Temporal Lobe Malacia As a Rare Cause of Gelastic Seizure: A Case Report

Overview

Journal World J Clin Cases

Publisher Baishideng Publishing Group

Specialty General Medicine

Date 2024 Jul 17

PMID 39015930

Authors

Yuan-Sheng Liao

Li-Li Gao

Min Lin

Cheng-Han Wu

Affiliations

Soon will be listed here.

Abstract

Background: Gelastic seizure (GS) is a rare type of epilepsy that most commonly appears in patients with hypothalamic hamartoma. It is rarely associated with other types of brain damage. This particular type of epilepsy is relatively rare and has few links to other brain lesions. Temporal lobe malacia is mostly caused by cerebral infarction or cerebral hemorrhage, which can lead to seizures. We report a case of GS in a woman with temporal lobe malacia which was reported for the first time in the literature.

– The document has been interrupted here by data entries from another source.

-- ==== Sys2Proof/Machine/Economy.lean ====
section
/-! DEFINITION. The Economy Unit (R86 to R107): the state machine, fuel accounts, day records. ENGINE_REQ's
placement on a change stands in Publish.lean, since its fields are functions of the state (Flags.lean). -/

namespace Sys2Proof.Machine

/-! ## The state machine (R91 to R97) -/

/-- Enter a state with every timer stopped. -/
def EconomyUnit.enter (e : EconomyUnit) (st : EconomyState) : EconomyUnit :=
  { e with state := st, waitTimer := none, shutdownTimer := none, resumeTimer := none }

def setEconomy (e : EconomyUnit) (s : State) : State := { s with economy := e }

def enterEconomy (st : EconomyState) (s : State) : State := setEconomy (s.economy.enter st) s

/-- IdleWait with the wait timer started (R92). -/
def enterIdleWait (s : State) : State :=
  setEconomy { s.economy.enter .idleWait with waitTimer := some (s.now + 1000 * s.config.economy.idleWait) } s

/-- Resuming with the resume timer started (R93). -/
def enterResuming (s : State) : State :=
  setEconomy { s.economy.enter .resuming with resumeTimer := some (s.now + 2000) } s

/-- Idling, with the shutdown timer started unless its time is 0 (R92). -/
def enterIdling (s : State) : State :=
  setEconomy { s.economy.enter .idling with
    shutdownTimer :=
      if s.config.economy.autoShutdown == 0 then none
      else some (s.now + 1000 * s.config.economy.autoShutdown) } s

/-- An event that makes the engine not running (R91). -/
def engineStopped (s : State) : State :=
  match s.economy.state with
  | .stopped | .forced => s
  | _ => enterEconomy .stopped s

/-- The engine speed lies within 50 rpm of the working speed of the mode in force (R94). -/
def speedReached (s : State) (speed : Nat) : Bool :=
  decide (((speed : Int) - workingSpeed s (modeInForce s)).natAbs ≤ 50)

/-- An accepted ENGINE_RUN arrival (R91, R94). -/
def economyEngineRun (running : Bool) (speed : Nat) (s : State) : State :=
  if !running then engineStopped s
  else
    match s.economy.state with
    | .stopped => enterEconomy .working s
    | .resuming => if speedReached s speed then enterEconomy .working s else s
    | _ => s

/-- An event that makes pilot activity present (R92, R93, R95). -/
def activityPresent (s : State) : State :=
  match s.economy.state with
  | .idleWait => enterEconomy .working s
  | .idling | .shutdownPending => enterResuming s
  | _ => s

/-- A PILOT arrival with pilot activity absent (R92, R94). -/
def activityAbsent (s : State) : State :=
  match s.economy.state with
  | .working =>
    if s.intervention.list.isEmpty then enterIdleWait s else enterEconomy .held s
  | .resuming => enterIdleWait s
  | _ => s

/-- An accepted PILOT arrival at the Economy Unit. -/
def economyPilot (s : State) : State :=
  if pilotActive s then activityPresent s else activityAbsent s

/-- A raise has made the intervention list non-empty (R96). -/
def listNonEmpty (s : State) : State :=
  match s.economy.state with
  | .idleWait | .idling | .resuming | .shutdownPending => enterEconomy .held s
  | _ => s

/-- A removal has emptied the intervention list (R96). -/
def listEmpty (s : State) : State :=
  match s.economy.state with
  | .held => enterEconomy .working s
  | _ => s

/-- Cut supervision enters Hold (R97). -/
def economyForced (s : State) : State := enterEconomy .forced s

/-- Wait expiry (R92). -/
def waitExpired (s : State) : State :=
  match s.economy.state with
  | .idleWait => enterIdling s
  | _ => s

/-- Shutdown expiry (R93). -/
def shutdownExpired (s : State) : State :=
  match s.economy.state with
  | .idling => enterEconomy .shutdownPending s
  | _ => s

/-- Resume expiry (R94). -/
def resumeExpired (s : State) : State :=
  match s.economy.state with
  | .resuming => enterEconomy .working s
  | _ => s

/-! ## Fuel (R102) -/

def DayRecord.addFuel (r : DayRecord) (n : Nat) (idling : Bool) : DayRecord :=
  { r with fuel := satAdd maxAccount r.fuel n,
           idleFuel := if idling then satAdd maxAccount r.idleFuel n else r.idleFuel }

def ShiftTotals.addFuel (t : ShiftTotals) (n : Nat) (idling : Bool) : ShiftTotals :=
  { t with fuel := satAdd maxAccount t.fuel n,
           idleFuel := if idling then satAdd maxAccount t.idleFuel n else t.idleFuel }

/-- The interval an arrival integrates over (R102 step 1). -/
def fuelInterval (now : Nat) : Option Nat → Nat
  | none => 0
  | some t => min 1000 (now - t)

/-- An accepted ENGINE_FUEL arrival (R102). -/
def integrateFuel (rate : Nat) (s : State) : State :=
  let e := s.economy
  let sum := rate * fuelInterval s.now e.fuelFrom + e.residue
  let n := sum / 720000
  let idling := e.state == .idling
  setEconomy { e with
    fuelFrom := some s.now
    residue := sum % 720000
    lifetime := satAdd max32 e.lifetime n
    days := { e.days with opened := e.days.opened.addFuel n idling,
                          shift := e.days.shift.addFuel n idling } } s

/-! ## Day records (R103 to R107) -/

def setDays (f : DayArea → DayArea) (s : State) : State :=
  setEconomy { s.economy with days := f s.economy.days } s

def modifyOpened (f : DayRecord → DayRecord) (s : State) : State :=
  setDays (fun a => { a with opened := f a.opened }) s

/-- A seconds event at the Economy Unit (R103, R104). -/
def economySecond (s : State) : State :=
  if engineRunning s then
    setDays (fun a => { a with
      opened := { a.opened with engineSeconds := satAdd maxEngineSeconds a.opened.engineSeconds 1 }
      shift := { a.shift with engineSeconds := satAdd maxEngineSeconds a.shift.engineSeconds 1 } }) s
  else s

/-- A ShiftStart firing (R103). -/
def shiftStart (s : State) : State := setDays (fun a => { a with shift := ⟨0, 0, 0⟩ }) s

/-- A completed cycle at the Economy Unit (R85, R104). -/
def economyCycle (s : State) : State :=
  modifyOpened (fun r => { r with cycles := satAdd 65535 r.cycles 1 }) s

/-- A raise announcement at the Economy Unit (R50, R104). -/
def economyRaise (s : State) : State :=
  modifyOpened (fun r => { r with interventions := satAdd 65535 r.interventions 1 }) s

/-- A day-record job is wanted (R106). DEDUCED (log 39): a queued job carries the want, a job in flight does not,
and a want that queues a job clears write-pending. -/
def wantDayJob (s : State) : State :=
  if jobQueued Job.isDays s then s
  else if placeFree s then
    let s := queueJob .dayRecords s
    setEconomy { s.economy with writePending := false } s
  else setEconomy { s.economy with writePending := true } s

/-- The open record closes into the ring and a new one opens (R105). -/
def DayArea.close (a : DayArea) (d : Option Date) : DayArea :=
  { a with ring := keepNewest 14 (a.ring ++ [a.opened]), opened := .opened d }

/-- The day rollover at the Economy Unit (R105). -/
def economyRollover (s : State) : State := wantDayJob (setDays (fun a => a.close (datedNow s)) s)

/-- A set of the clock at the Economy Unit, over the date before and the clock after it (R105, R115). DEDUCED (log 75):
of an Unset clock the date before is the false date that it shows, which has counted on from 2000-01-01 past each
midnight since (R108, R113), not 2000-01-01 always, as R105's words name it (unsafe). -/
def economyClockSet (before : Date) (s : State) : State :=
  let s := modifyOpened (fun r => { r with clockSet := true }) s
  if before == s.time.clock.day then s else economyRollover s

/-- The restored open record stays open (R107). -/
def staysOpen (a : DayArea) (today : Option Date) : Bool :=
  match a.opened.date with
  | none => true
  | some d => today == some d

/-- The restore of the day-record area, and of the lifetime fuel by it (R107). DEDUCED (log 53): the lifetime fuel
is compared with the open record that stands when the restore has closed the stored one, or kept it. -/
def restoreDays (s : State) : State :=
  let today := datedNow s
  let s :=
    match s.store.days.restored dayAreaOk with
    | none =>
      wantDayJob (report .dayAreaLost economyBlock
        (setDays (fun _ => ⟨[], .opened today, ⟨0, 0, 0⟩⟩) s))
    | some a =>
      if staysOpen a today then setDays (fun _ => a) s
      else wantDayJob (setDays (fun _ => a.close today) s)
  setEconomy { s.economy with lifetime := max s.economy.lifetime s.economy.days.opened.fuel } s

end Sys2Proof.Machine
end

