-- ==== Sys2Proof/Machine/Publish.lean ====
section
/-! DEFINITION. The end of every event: CUTOUT, contents placed on a change, the store's next write, the
controller's next frame; and the periods of the publications. -/

namespace Sys2Proof.Machine

/-! ## CUTOUT (R64) -/

/-- CUTOUT's setting in Running. -/
def cutoutPermitted (s : State) : Bool :=
  (s.intervention.supervision == .settled || s.intervention.supervision == .awaiting)
    && s.bus.busState == .online

def setCutout (b : Bool) (s : State) : State := { s with pins := { s.pins with cutout := b } }

def settleCutout (s : State) : State :=
  if s.power == .running then setCutout (cutoutPermitted s) s else s

/-! ## Placements on a change (R101, R171) -/

def settleEngineReq (before after : State) : State :=
  if before.power == .running && after.power == .running && engineReqData before != engineReqData after then
    placeContent .engineReq (engineReqData after) after
  else after

/-- The fields of STATUS whose change places a content at once. -/
def statusWatch (s : State) : PowerState × Supervision × BusState × PoseQuality × Attention × Bool :=
  (s.power, s.intervention.supervision, s.bus.busState, s.pose.pose.quality, s.diag.attention,
    s.service.derate)

def settleStatus (before after : State) : State :=
  if awake after && statusWatch before != statusWatch after then
    placeContent .status (statusData after) after
  else after

/-- The store works in every state but Off and Keep-alive. -/
def settleStore (s : State) : State :=
  if awake s || s.power == .startUp then beginWrite s else s

/-- The end of an event that began at `before` and left `after` (log 23). -/
def settle (before after : State) : State :=
  feedController (settleStore (settleStatus before (settleEngineReq before (settleCutout after))))

/-! ## Periods (R56, R79, R101, R136, R171) -/

def CyclicPub.period : CyclicPub → Nat
  | .cutDemand => 50
  | .guidance => 100
  | .engineReq => 100
  | .meters => 1000
  | .status => 200

def pubData (s : State) : CyclicPub → List Byte
  | .cutDemand => cutDemandData s
  | .guidance => guidanceData s
  | .engineReq => engineReqData s
  | .meters => metersData s
  | .status => statusData s

/-- The publication goes out in this power state (R160). -/
def publishes (s : State) (p : CyclicPub) : Bool :=
  s.power == .running || (s.power == .limp && p == .status)

def periodDue (s : State) (p : CyclicPub) : Bool :=
  publishes s p && decide ((s.bus.place p).due ≤ s.now)

def setDue (p : CyclicPub) (t : Nat) (s : State) : State :=
  { s with bus := s.bus.setPlace { s.bus.place p with due := t } p }

/-- A publication's period: a content is placed, and the next period falls one period later. -/
def periodic (p : CyclicPub) (s : State) : State :=
  if periodDue s p then
    placeContent p (pubData s p) (setDue p ((s.bus.place p).due + p.period) s)
  else s

/-- Every period begins at the end of the start-up sequence (R183; log 22). -/
def startPeriods (s : State) : State :=
  cyclicPubs.foldl (fun s p => setDue p (s.now + p.period) s) s

end Sys2Proof.Machine
end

Case Summary: A 73-year-old female, diagnosed case of GS, presented with repetitive stereotyped laughter a month prior to presentation, happening multiple times daily and with each time lasting for 5-15s. Electroencephalogram displayed a focal seizure seen in the right temporal region. Magnetic resonance imaging head with contrast showed a right temporal lobe malacia. The patient was started on levetiracetam daily. The patient indicated that they had fully recovered and were not experiencing any recurrent or stereotyped laughter during their daily routines. These results remained consistent even after a one-year follow-up period.

Conclusion: GS can be caused by temporal lobe malacia, which is an uncommon but potentially grave condition. The outcome of this present case exhibited the importance of the temporal lobe in the genesis of GS.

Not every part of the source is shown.